**PROBLEM DETAILS**. In the data below, find every line that has the string "signalOutOfRange", and copy it.

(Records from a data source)
*****

/-- Settles O57: of the four ways `send_raw` can end, three open the socket and close it, and one of these writes what
the block answered. -/
theorem sendRawClosesItsSocket : Obligations.SendRawClosesItsSocket := by
  unfold Obligations.SendRawClosesItsSocket
  intro opens writes id data ext fd s
  rcases sendRaw_actions id data ext fd opens writes s with ⟨_, h⟩ | ⟨b, t, hcall, h⟩ | ⟨_, h⟩ | h
  case inr.inl =>
    rw [h]
    refine ⟨by simp, by simp, fun b' hb' => ?_⟩
    obtain rfl : b' = b := by simpa using hb'
    exact exec_sendOp_of_callBlock_ok hcall
  all_goals simp [h]

/-! ## `encode_can` (R163, R164) -/

theorem catalogByName_eq_none {cat : Catalog} {name : Name} (h : ∀ m ∈ cat, m.name ≠ name) :
    catalogByName cat name = none := by
  simpa [catalogByName] using h

/-- Where names are unique, looking up the name of a message finds that message (R163). -/
theorem catalogByName_of_mem {cat : Catalog} {m : DbcMessage} (hnodup : (cat.map DbcMessage.name).Nodup)
    (hm : m ∈ cat) : catalogByName cat m.name = some m := by
  cases hfind : catalogByName cat m.name with
  | none => simpa using List.find?_eq_none.1 hfind m hm
  | some m' =>
    have hname : m'.name = m.name := by simpa using List.find?_some hfind
    rw [List.inj_on_of_nodup_map hnodup (List.mem_of_find?_eq_some hfind) hm hname]

theorem decode_encode_msgEnc (msg : DbcMessage) (values : ValueMap) :
    decode (encode (.msgEnc msg values)) = .ok (.msgEnc msg values) :=
  decode_headerWord .msgEnc false nofun _

section EncodeCan

variable {cat : Catalog} {m : DbcMessage} {values : ValueMap} {s : State}

theorem encodeCan_data {b : Bytes} {t : State} (hcat : catalogByName cat m.name = some m)
    (h : callBlock (.msgEnc m values) s = .ok (.ok (.data b), t)) :
    encodeCan cat m.name values s = .ok ((m.id, b), t) := by
  simp [encodeCan, hcat, h]

theorem encodeCan_error {e : ErrorKind} {t : State} (hcat : catalogByName cat m.name = some m)
    (h : callBlock (.msgEnc m values) s = .ok (.error e, t)) :
    encodeCan cat m.name values s = .error (.block e) := by
  simp [encodeCan, hcat, h]

theorem encodeCan_refused {r : Refusal} (hcat : catalogByName cat m.name = some m)
    (h : callBlock (.msgEnc m values) s = .error r) :
    encodeCan cat m.name values s = .error (.refused r) := by
  simp [encodeCan, hcat, h]

end EncodeCan

/-- Settles O58: the name is looked up, and `encode_can` then ends as the one call to the block does, which ends as
MSG.ENC does. -/
theorem encodeCanFindsTheMessage : Obligations.EncodeCanFindsTheMessage := by
  unfold Obligations.EncodeCanFindsTheMessage
  intro cat name values s
  refine ⟨fun habsent => by simp [encodeCan, catalogByName_eq_none habsent], ?_⟩
  rintro m hm rfl hnodup hvalues
  have hcat := catalogByName_of_mem hnodup hm
  have hd := decode_encode_msgEnc m values
  exact ⟨fun _ h => encodeCan_data hcat (callBlock_next hd hvalues h),
    fun _ h => encodeCan_error hcat (callBlock_next hd hvalues h),
    fun _ h => encodeCan_refused hcat (callBlock_refused hd hvalues h)⟩

end Sys2Proof.Machine

/-! # Errors and refusals (60_exceptions.md)

`exec_error` says once what an operation that answers an error has done, and `mem_mayRaise_of_resultOf_error` which errors
its function can end in; the statements about R180 and R189 follow from these two. -/

namespace Sys2Proof.Machine

theorem map_eq_error_iff {α : Type} {f : α → Result} {x : Except ErrorKind α} {e : ErrorKind} :
    x.map f = .error e ↔ x = .error e := by
  cases x <;> simp [Except.map]

/-! ## The errors of the frame codec (R70, R74) -/

theorem buildResult_error {fd ext : Bool} {id cfg : Word} {data : Bytes} {e : ErrorKind}
    (h : buildResult fd ext id data cfg = .error e) : e = .invalidLength := by
  rw [buildResult, map_eq_error_iff] at h
  rcases Nat.lt_or_ge (formLimit fd) data.length with hlong | hfits
  · rw [build_error hlong] at h
    exact (Except.error.inj h).symm
  · rw [build_ok hfits] at h
    cases h

theorem parseResult_error {choice : FormChoice} {buf : Bytes} {cfg : Word} {e : ErrorKind}
    (h : parseResult choice buf cfg = .error e) : e = .incomplete := by
  rw [parseResult, map_eq_error_iff] at h
  rcases Nat.lt_or_ge buf.length 8 with hshort | hlong
  · rw [parse_error hshort] at h
    exact (Except.error.inj h).symm
  · rw [parse_ok hlong] at h
    cases h

/-! ## The errors of the signal codec (R98, R99) -/

section Signals

variable {sig : DbcSignal} {sigs : List DbcSignal} {pl : Bytes} {e : ErrorKind}

theorem packRaw_error {raw : Int} {dlc : Nat} (h : packRaw sig raw dlc pl = .error e) :
    e ∈ [ErrorKind.signalOutOfRange, .signalExceedsMessage, .bitPositionOutOfBounds] := by
  rcases packRaw_cases sig raw dlc pl with ⟨_, he⟩ | ⟨_, _, he⟩ | ⟨_, _, _, he⟩ | ⟨_, _, _, _, hok, _⟩
  · simp [Except.error.inj (h.symm.trans he)]
  · simp [Except.error.inj (h.symm.trans he)]
  · simp [Except.error.inj (h.symm.trans he)]
  · cases h.symm.trans hok

/-- `read_bits` raises a missing position only, and sign extension nothing (R99 to R101). -/
theorem unpackRaw_error (h : unpackRaw sig pl = .error e) : e = .bitPositionOutOfBounds := by
  unfold unpackRaw readBits at h
  split_ifs at h with hnegative hinside
  · exact (Except.error.inj h).symm
  · cases h
  · exact (Except.error.inj h).symm

/-! ## The errors of the message codec (R120, R122) -/

/-- The payload has `dlc` bytes throughout, so no signal that passes `check_bounds` misses a position
(`packRaw_own_dlc`). -/
theorem encodeSignals_error_kind {values : ValueMap} {dlc : Nat} (hlen : pl.length = dlc)
    (h : encodeSignals dlc values sigs pl = .error e) : e = .signalOutOfRange ∨ e = .signalExceedsMessage := by
  induction sigs generalizing pl with
  | nil => cases h
  | cons sig rest ih =>
    cases hv : valueGet values sig.name with
    | none =>
      rw [encodeSignals_skip hv] at h
      exact ih hlen h
    | some phys =>
      cases hp : packRaw sig (scaleToRaw sig phys) dlc pl with
      | error e' =>
        rw [encodeSignals_error hv hp] at h
        obtain rfl := Except.error.inj h
        subst hlen
        exact packRaw_own_dlc hp
      | ok pl' =>
        rw [encodeSignals_ok hv hp] at h
        exact ih ((packRaw_length hp).trans hlen) h

theorem decodeSignals_error_kind {m : ValueMap} (h : decodeSignals pl sigs m = .error e) :
    e = .bitPositionOutOfBounds := by
  induction sigs generalizing m with
  | nil => cases h
  | cons sig rest ih =>
    cases hu : unpackRaw sig pl with
    | error e' =>
      rw [decodeSignals_error hu] at h
      obtain rfl := Except.error.inj h
      exact unpackRaw_error hu
    | ok v =>
      rw [decodeSignals_ok hu] at h
      exact ih h

end Signals

/-! ## What an operation that fails has done (R180, R189) -/

section Failure

variable {i : Instr} {s t : State} {e : ErrorKind}

/-- R180's raised-by column, operation by operation. -/
theorem mem_mayRaise_of_resultOf_error {cfg : Word} (h : resultOf i cfg = .error e) : e ∈ mayRaise i := by
  cases i with
  | cfgWr | cfgRd => cases h
  | buildD | buildC | buildFd => exact List.mem_singleton.2 (buildResult_error h)
  | parseAuto | parseC | parseFd => exact List.mem_singleton.2 (parseResult_error h)
  | sigPack | sigEnc => exact packRaw_error (map_eq_error_iff.1 h)
  | sigUnpack | sigDec => exact List.mem_singleton.2 (unpackRaw_error (map_eq_error_iff.1 h))
  | msgEnc msg values =>
    simpa [mayRaise] using encodeSignals_error_kind (zeros_length msg.dlc) (map_eq_error_iff.1 h)
  | msgDec => exact List.mem_singleton.2 (decodeSignals_error_kind (map_eq_error_iff.1 h))

/-- The one operation that writes `CFG` does not fail (R130, R189). -/
theorem cfgAfter_of_resultOf_error {cfg : Word} (h : resultOf i cfg = .error e) : cfgAfter i cfg = cfg := by
  by_contra hne
  obtain ⟨value, rfl⟩ := eq_cfgWr_of_cfgAfter_ne hne
  cases h

/-- An error answered is the error of the operation's function, and the response port alone has changed. -/
theorem exec_error (h : exec i s = .next t) (he : t.response = some (.error e)) :
    resultOf i s.cfg = .error e ∧ t = answered s (.error e) := by
  obtain ⟨_, rfl⟩ := exec_next h
  cases hresult : resultOf i s.cfg with
  | ok r =>
    rw [hresult] at he
    cases he
  | error e' =>
    rw [hresult] at he
    cases he
    rw [cfgAfter_of_resultOf_error hresult]
    exact ⟨rfl, rfl⟩

end Failure

/-! ## A step that serves nothing (R192, log entries 6 and 7) -/

theorem step_of_requests_nil {s : State} (h : s.requests = []) : step s = .next s := by
  simp [step, fetch_nil h, idle]

theorem serve_of_not_presentable {r : Request} {i : Instr} (hd : decode r = .ok i) (hp : i.presentable = false)
    (s : State) : serve r s = .refused .notPresentable := by
  simp [serve, hd, hp]

/-! ## The statements of the family -/

/-- Settles O40: the codes are the table's, and an error answered is one the operation's function ends in. -/
theorem errorKindsByOperation : Obligations.ErrorKindsByOperation := by
  unfold Obligations.ErrorKindsByOperation
  refine ⟨fun _ => rfl, rfl, fun i s t e h he => ?_⟩
  obtain ⟨hresult, _⟩ := exec_error h he
  exact mem_mayRaise_of_resultOf_error hresult

/-- Settles O41: the second half of `exec_error`. -/
theorem errorLeavesStateUnchanged : Obligations.ErrorLeavesStateUnchanged := by
  unfold Obligations.ErrorLeavesStateUnchanged
  intro i s t e h he
  exact (exec_error h he).2

/-- Settles O50: the idle step (R192), and the refusal before the operation runs. -/
theorem stepWithoutServableRequest : Obligations.StepWithoutServableRequest := by
  unfold Obligations.StepWithoutServableRequest
  refine ⟨fun s => step_of_requests_nil, fun s r rest i hr hd hp => ?_⟩
  rw [step_of_requests hr, serve_of_not_presentable hd hp]

end Sys2Proof.Machine

/-! # Reset (70_reset_and_hazards.md)

What reset leaves are the field lemmas of `State.reset`; what CFG.RD answers on it is `exec_cfgRd` at that register. -/

namespace Sys2Proof.Machine

/-- A zero register reads as zero: the fields are cut out of it by a mask (R131). -/
@[simp] theorem cfgRead_zero : cfgRead 0#32 = 0#32 := BitVec.zero_and

/-- Settles O1: CFG.RD answers `cfgRead` of the register, and the register is zero. -/
theorem resetLeavesCfgZero : Obligations.ResetLeavesCfgZero := by
  unfold Obligations.ResetLeavesCfgZero
  have hread : exec .cfgRd State.reset = .next (answered State.reset (.ok (.value 0#32))) := by
    rw [exec_cfgRd, reset_cfg, cfgRead_zero]
  exact ⟨reset_cfg, hread⟩

/-- Settles O2: the reset values of the two port fields (log entry 2). -/
theorem resetPortsAreEmpty : Obligations.ResetPortsAreEmpty := by
  unfold Obligations.ResetPortsAreEmpty
  exact ⟨reset_requests, reset_response⟩

end Sys2Proof.Machine
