/-! ### A step -/

/-- When `HOST`'s turn is next and the bytes at the front of the port decode, the step is the command's meaning on the state
with the turn taken and the bytes consumed (rules R70, R99); with arrivals inside the command it is the command's meaning
with those arrivals. -/
def Obligations.StepRunsTheDecodedCommand : Prop :=
  (∀ (s : State) (ts : List Turn) (i : Instr) (rest : List Byte), s.turns = .host :: ts →
    decode s.port = .ok (i, rest) → step s = exec i { s with turns := ts, port := rest }) ∧
  (∀ (s : State) (ts : List Turn) (gaps : List (List Byte)) (i : Instr) (rest : List Byte),
    s.turns = .hostDuring gaps :: ts → decode s.port = .ok (i, rest) →
      step s = execDuring i gaps { s with turns := ts, port := rest })

/-- A step is the next turn of the schedule: one step of one agent (rules R11, R38). The model's choices here: the schedule as
a list and, when it is exhausted, a free turn (log 5), the idle turn (log 6), and that an issue turn puts its bytes on the
port unrefused in run mode too, where rules R6 and R99 have `HOST` issue in bench mode only (log 7). -/
def Obligations.StepTakesTheNextTurn : Prop :=
  ∀ (s : State) (ts : List Turn),
    (s.turns = .rxc :: ts → step s = stepRxc { s with turns := ts }) ∧
    (s.turns = .cons :: ts → step s = stepCons { s with turns := ts }) ∧
    (s.turns = .wake :: ts → step s = .next (stepWake { s with turns := ts })) ∧
    (∀ b, s.turns = .arrive b :: ts → step s = .next (lineArrive b { s with turns := ts })) ∧
    (∀ bs, s.turns = .issue bs :: ts → step s = .next { s with turns := ts, port := s.port ++ bs }) ∧
    (∀ w c op, s.turns = .call w c op :: ts → step s = stepCall w c op { s with turns := ts }) ∧
    (s.turns = .host :: ts → s.port = [] → step s = .next { s with turns := ts }) ∧
    (∀ gaps, s.turns = .hostDuring gaps :: ts → s.port = [] → step s = .next { s with turns := ts }) ∧
    (s.turns = [] → step s = takeTurn (Config.freeTurn s.tick) { s with tick := s.tick + 1 })

/-- An instruction of the opcode table's numbering, placed where the next step takes its command, is what that step runs, on
the very state it was placed in. -/
def Obligations.PlacedWordIsTheNextCommand : Prop :=
  ∀ (s : State) (nbits w : Nat) (i : Instr), decodeTableWord nbits w = some i →
    step (s.withFetchWord nbits w) = exec i s

/-! ### Reset (rules R36, R250, R252) -/

/-- Rule R36: the state after reset, with the parameters whatever they are. -/
def Obligations.ResetValues : Prop :=
  (∃ p, State.reset = State.resetWith p) ∧
  ∀ p : Params, let s := State.resetWith p
    s.head = 0 ∧ s.tail = 0 ∧ (∀ i, s.slot.read i = none) ∧ s.en = false ∧ s.rpc = .rIdle ∧ s.seq = .idle ∧
    s.cpc = .c1 ∧ s.chunk = [] ∧ s.resolving = false ∧ p.codecOf.after s.dec = p.codecOf.init ∧ s.flag = .collecting ∧
    s.out = [] ∧ s.rb = none ∧ s.ph = none ∧ s.pt = none ∧ s.ct = none ∧ s.ch = none ∧ s.cb = none ∧ s.rxAvail = [] ∧
    s.trace = []

/-- Rules R5, R252: the parameters at reset (`CHUNK_MAX` at its default `C`, `PREEMPT_MODEL` normative, log 2, and the
external codec), the ranges of the two sizes, every pair of which some parameters take, and `SLEEP_MS`; `at_reset` implies
the other launch premises; and from these follow the invariant and the flag premise the statements below assume, with the
latches in the range rule R20 gives them. Reset, with the parameters whatever they are, has all of it and the histories. -/
def Obligations.ResetMeetsTheInvariants : Prop :=
  (State.reset.cfg.chunkMax = State.reset.cfg.cap ∧ State.reset.cfg.preempt = .irqAtomic ∧
    State.reset.cfg.codec = .external ∧ Config.sleepMs = 100) ∧
  (∀ p : Params, 1 ≤ p.cap ∧ p.cap ≤ 65535 ∧ 1 ≤ p.chunkMax ∧ p.chunkMax ≤ 65535) ∧
  (∀ n m, 1 ≤ n → n ≤ 65535 → 1 ≤ m → m ≤ 65535 → ∃ p : Params, p.cap = n ∧ p.chunkMax = m) ∧
  (∀ s : State, s.AtReset → s.Launch ∧ s.LatchesInRange) ∧
  (∀ s : State, s.Launch → s.LatchesInRange → s.Inv ∧ s.FlagGuard) ∧
  ∀ p : Params, (State.resetWith p).Launch ∧ (State.resetWith p).Inv ∧ (State.resetWith p).FlagGuard ∧
    (State.resetWith p).FifoHistory ∧ (State.resetWith p).CaptureHistory ∧ (State.resetWith p).FeedHistory

/-! ### The commands: encoding, run-mode refusal, next state -/

/-- Rule R125: `TRY_SEND b`. -/
def Obligations.TrySendCommand : Prop :=
  ∀ (b : Byte) (s : State),
    (∀ rest, decode (0x01 :: b :: rest) = .ok (.trySend b, rest)) ∧
    (s.en = true → exec (.trySend b) s = .refused .runMode) ∧
    (s.en = false → cursorDist s.cfg.cap s.tail s.head = s.cfg.cap →
      exec (.trySend b) s = .next { s with
          rb := some b, ph := some s.head, pt := some s.tail,
          trace := s.trace ++ [.drop b], resp := s.resp ++ [0x00] }) ∧
    (s.en = false → cursorDist s.cfg.cap s.tail s.head ≠ s.cfg.cap →
      exec (.trySend b) s = .next { s with
          rb := some b, ph := some s.head, pt := some s.tail,
          slot := s.slot.write (s.tail % s.cfg.cap) b, tail := (s.tail + 1) % (2 * s.cfg.cap),
          trace := s.trace ++ [.enq b], resp := s.resp ++ [0x01] })

/-- Rule R131: `TRY_RECV`; the last clause is the read rule R35 makes a fault. -/
def Obligations.TryRecvCommand : Prop :=
  ∀ s : State,
    (∀ rest, decode (0x02 :: rest) = .ok (.tryRecv, rest)) ∧
    (s.en = true → exec .tryRecv s = .refused .runMode) ∧
    (s.en = false → s.head = s.tail →
      exec .tryRecv s = .next { s with ct := some s.tail, ch := some s.head, resp := s.resp ++ [0x00, 0x00] }) ∧
    (∀ v, s.en = false → s.head ≠ s.tail → s.slot.read (s.head % s.cfg.cap) = some v →
      exec .tryRecv s = .next { s with
          ct := some s.tail, ch := some s.head, cb := some v,
          head := (s.head + 1) % (2 * s.cfg.cap), trace := s.trace ++ [.deq v], resp := s.resp ++ [0x01, v] }) ∧
    (s.en = false → s.head ≠ s.tail → s.slot.read (s.head % s.cfg.cap) = none →
      exec .tryRecv s = .fault .slotUnwritten)

/-- Rules R163 to R165: `FEED bs`. -/
def Obligations.FeedCommand : Prop :=
  ∀ (bs : List Byte) (s : State),
    (∀ hi lo rest, countOf hi lo = bs.length → decode (0x10 :: hi :: lo :: (bs ++ rest)) = .ok (.feed bs, rest)) ∧
    (s.en = true → exec (.feed bs) s = .refused .runMode) ∧
    (s.en = false → bs ≠ [] → s.cfg.codecOf.flag (s.cfg.codecOf.after s.dec) = .ready →
      exec (.feed bs) s = .refused .feedWhileReady) ∧
    (s.en = false → bs = [] ∨ s.cfg.codecOf.flag (s.cfg.codecOf.after s.dec) ≠ .ready →
      exec (.feed bs) s = .next { s with dec := s.dec ++ [bs], trace := s.trace ++ [.fed bs] }) ∧
    s.cfg.codecOf.after (s.dec ++ [bs]) = s.cfg.codecOf.feed (s.cfg.codecOf.after s.dec) bs

/-- Rule R166: `IS_READY`. -/
def Obligations.IsReadyCommand : Prop :=
  ∀ s : State,
    (∀ rest, decode (0x11 :: rest) = .ok (.isReady, rest)) ∧
    (s.en = true → exec .isReady s = .refused .runMode) ∧
    (s.en = false → s.cfg.codecOf.flag (s.cfg.codecOf.after s.dec) = .ready →
      exec .isReady s = .next { s with resp := s.resp ++ [0x01] }) ∧
    (s.en = false → s.cfg.codecOf.flag (s.cfg.codecOf.after s.dec) ≠ .ready →
      exec .isReady s = .next { s with resp := s.resp ++ [0x00] })

/-- Rule R167: `IS_FINISH`. -/
def Obligations.IsFinishCommand : Prop :=
  ∀ s : State,
    (∀ rest, decode (0x12 :: rest) = .ok (.isFinish, rest)) ∧
    (s.en = true → exec .isFinish s = .refused .runMode) ∧
    (s.en = false → s.cfg.codecOf.flag (s.cfg.codecOf.after s.dec) = .finished →
      exec .isFinish s = .next { s with resp := s.resp ++ [0x01] }) ∧
    (s.en = false → s.cfg.codecOf.flag (s.cfg.codecOf.after s.dec) ≠ .finished →
      exec .isFinish s = .next { s with resp := s.resp ++ [0x00] })

/-- Rule R168: `GET_PAYLOAD`; the two bytes before the payload are its length, high byte first. -/
def Obligations.GetPayloadCommand : Prop :=
  ∀ s : State,
    (∀ rest, decode (0x13 :: rest) = .ok (.getPayload, rest)) ∧
    (s.en = true → exec .getPayload s = .refused .runMode) ∧
    (s.en = false → s.cfg.codecOf.flag (s.cfg.codecOf.after s.dec) ≠ .ready →
      exec .getPayload s = .refused .payloadNotReady) ∧
    (s.en = false → s.cfg.codecOf.flag (s.cfg.codecOf.after s.dec) = .ready →
      ∃ hi lo, countOf hi lo = (s.cfg.codecOf.payload (s.cfg.codecOf.after s.dec)).length ∧
        exec .getPayload s =
          .next { s with resp := s.resp ++ hi :: lo :: s.cfg.codecOf.payload (s.cfg.codecOf.after s.dec) })

/-- Rule R142: `RXREG_READ`. -/
def Obligations.RxregReadCommand : Prop :=
  ∀ s : State,
    (∀ rest, decode (0x21 :: rest) = .ok (.rxregRead, rest)) ∧
    (s.en = true → exec .rxregRead s = .refused .runMode) ∧
    (∀ b r, s.en = false → s.rxAvail = b :: r →
      exec .rxregRead s = .next { s with rxAvail := r, resp := s.resp ++ [0x01, b] }) ∧
    (s.en = false → s.rxAvail = [] → exec .rxregRead s = .next { s with resp := s.resp ++ [0x00, 0x00] })

/-- Rules R121, R122, R144 to R146: `RX_SERVICE` as its loop: with nothing waiting it ends with `RPC = R_IDLE`; with a byte waiting it is the same
command after that byte was read and, if there was room, stored. It always completes, with the register empty. That it
writes the latches `RB`, `PH` and `PT`, as the micro-steps do, is the model's reading of rule R146 (log 13). -/
def Obligations.RxServiceCommand : Prop :=
  ∀ s : State,
    (∀ rest, decode (0x20 :: rest) = .ok (.rxService, rest)) ∧
    (s.en = true → exec .rxService s = .refused .runMode) ∧
    (s.en = false → s.rxAvail = [] → exec .rxService s = .next { s with rpc := .rIdle }) ∧
    (∀ b r, s.en = false → s.rxAvail = b :: r → cursorDist s.cfg.cap s.tail s.head = s.cfg.cap →
      exec .rxService s = exec .rxService { s with
          rxAvail := r, rb := some b, ph := some s.head, pt := some s.tail,
          trace := s.trace ++ [.drop b] }) ∧
    (∀ b r, s.en = false → s.rxAvail = b :: r → cursorDist s.cfg.cap s.tail s.head ≠ s.cfg.cap →
      exec .rxService s = exec .rxService { s with
          rxAvail := r, rb := some b, ph := some s.head, pt := some s.tail,
          slot := s.slot.write (s.tail % s.cfg.cap) b, tail := (s.tail + 1) % (2 * s.cfg.cap),
          trace := s.trace ++ [.enq b] }) ∧
    (s.en = false → ∃ t, exec .rxService s = .next t ∧ t.rxAvail = [] ∧ t.rpc = .rIdle)

/-- Rule R191: `START`. -/
def Obligations.StartCommand : Prop :=
  ∀ s : State,
    (∀ rest, decode (0x30 :: rest) = .ok (.start, rest)) ∧
    (s.en = true → exec .start s = .refused .runMode) ∧
    (s.en = false → exec .start s = .next { s with en := true, seq := .poll })

/-- Rule R99: in run mode every command is refused. -/
def Obligations.RunModeRefusesEveryCommand : Prop :=
  ∀ (i : Instr) (s : State), s.en = true → exec i s = .refused .runMode

/-- What the commands leave unchanged when they answer a next state, command by command (rules R125, R131, R142, R146, R163,
R166 to R168, R191). -/
def Obligations.CommandFrame : Prop :=
  ∀ (i : Instr) (s t : State), exec i s = .next t →
    (t.cfg = s.cfg ∧ t.cpc = s.cpc ∧ t.chunk = s.chunk ∧ t.resolving = s.resolving ∧ t.out = s.out ∧ t.port = s.port ∧
      t.turns = s.turns ∧ t.tick = s.tick) ∧
    ((∀ b, i ≠ .trySend b) → i ≠ .rxService →
      t.slot = s.slot ∧ t.tail = s.tail ∧ t.rb = s.rb ∧ t.ph = s.ph ∧ t.pt = s.pt) ∧
    (i ≠ .tryRecv → t.head = s.head ∧ t.ct = s.ct ∧ t.ch = s.ch ∧ t.cb = s.cb) ∧
    (i ≠ .rxService → t.rpc = s.rpc) ∧
    (i ≠ .start → t.en = s.en ∧ t.seq = s.seq) ∧
    ((∀ bs, i ≠ .feed bs) → t.dec = s.dec) ∧
    (i ≠ .rxService → i ≠ .rxregRead → t.rxAvail = s.rxAvail) ∧
    (i = .rxService ∨ i = .start ∨ (∃ bs, i = .feed bs) → t.resp = s.resp) ∧
    (i = .isReady ∨ i = .isFinish ∨ i = .getPayload ∨ i = .rxregRead ∨ i = .start → t.trace = s.trace)

/-- Rules R10, R123, R125: `TRY_SEND` changes no slot but `SLOT[TAIL mod C]`, and none at all when the FIFO is full. -/
def Obligations.TrySendStoresToOneSlot : Prop :=
  ∀ (b : Byte) (s t : State), exec (.trySend b) s = .next t →
    (cursorDist s.cfg.cap s.tail s.head ≠ s.cfg.cap →
      t.slot.read (slotIndex s.cfg.cap s.tail) = some b ∧
      ∀ i, i ≠ slotIndex s.cfg.cap s.tail → t.slot.read i = s.slot.read i) ∧
    (cursorDist s.cfg.cap s.tail s.head = s.cfg.cap → ∀ i, t.slot.read i = s.slot.read i)

/-- Rule R169: the three observers change nothing but the response stream, and asked again they answer the same. -/
def Obligations.ObserversAreIdempotent : Prop :=
  ∀ (i : Instr) (s t : State), i = .isReady ∨ i = .isFinish ∨ i = .getPayload → exec i s = .next t →
    ∃ bs, t = { s with resp := s.resp ++ bs } ∧ exec i t = .next { t with resp := t.resp ++ bs }

/-- Rules R99, R141: for a command other than the two that read the receive register, a byte that arrives before it is one
that arrives after it; only the ghost history lists the two events in the other order. -/
def Obligations.ArrivalCommutesWithCommands : Prop :=
  ∀ (i : Instr) (b : Byte) (s t : State), i ≠ .rxService → i ≠ .rxregRead → exec i s = .next t →
    ∃ t', exec i (lineArrive b s) = .next t' ∧ { t' with trace := [] } = { lineArrive b t with trace := [] }

/-- Rules R99, R146: a command inside which nothing arrives is the command; what arrives inside one "touches only `RXAVAIL`": for every command but `RX_SERVICE` the next state is
the command's with those bytes at the end of `RXAVAIL`, and the ghost has them among the command's own events. A command
that is refused or faults does so whatever arrives. -/
def Obligations.ArrivalsInsideACommand : Prop :=
  ∀ (i : Instr) (gaps : List (List Byte)) (s : State),
    execDuring i [] s = exec i s ∧
    (∀ t, i ≠ .rxService → exec i s = .next t →
      ∃ t' inside, execDuring i gaps s = .next t' ∧ inside <+: gaps.flatten ∧
        { t' with trace := [] } = { t with rxAvail := t.rxAvail ++ inside, trace := [] } ∧
        arrivedOf t'.trace = arrivedOf t.trace ++ inside ∧ othersOf t'.trace = othersOf t.trace) ∧
    (∀ r, exec i s = .refused r → execDuring i gaps s = .refused r) ∧
    (∀ f, exec i s = .fault f → execDuring i gaps s = .fault f)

*****

**EXERCISE RESPONSE**.
    e ∈ [ErrorKind.signalOutOfRange, .signalExceedsMessage, .bitPositionOutOfBounds] := by
    (h : encodeSignals dlc values sigs pl = .error e) : e = .signalOutOfRange ∨ e = .signalExceedsMessage := by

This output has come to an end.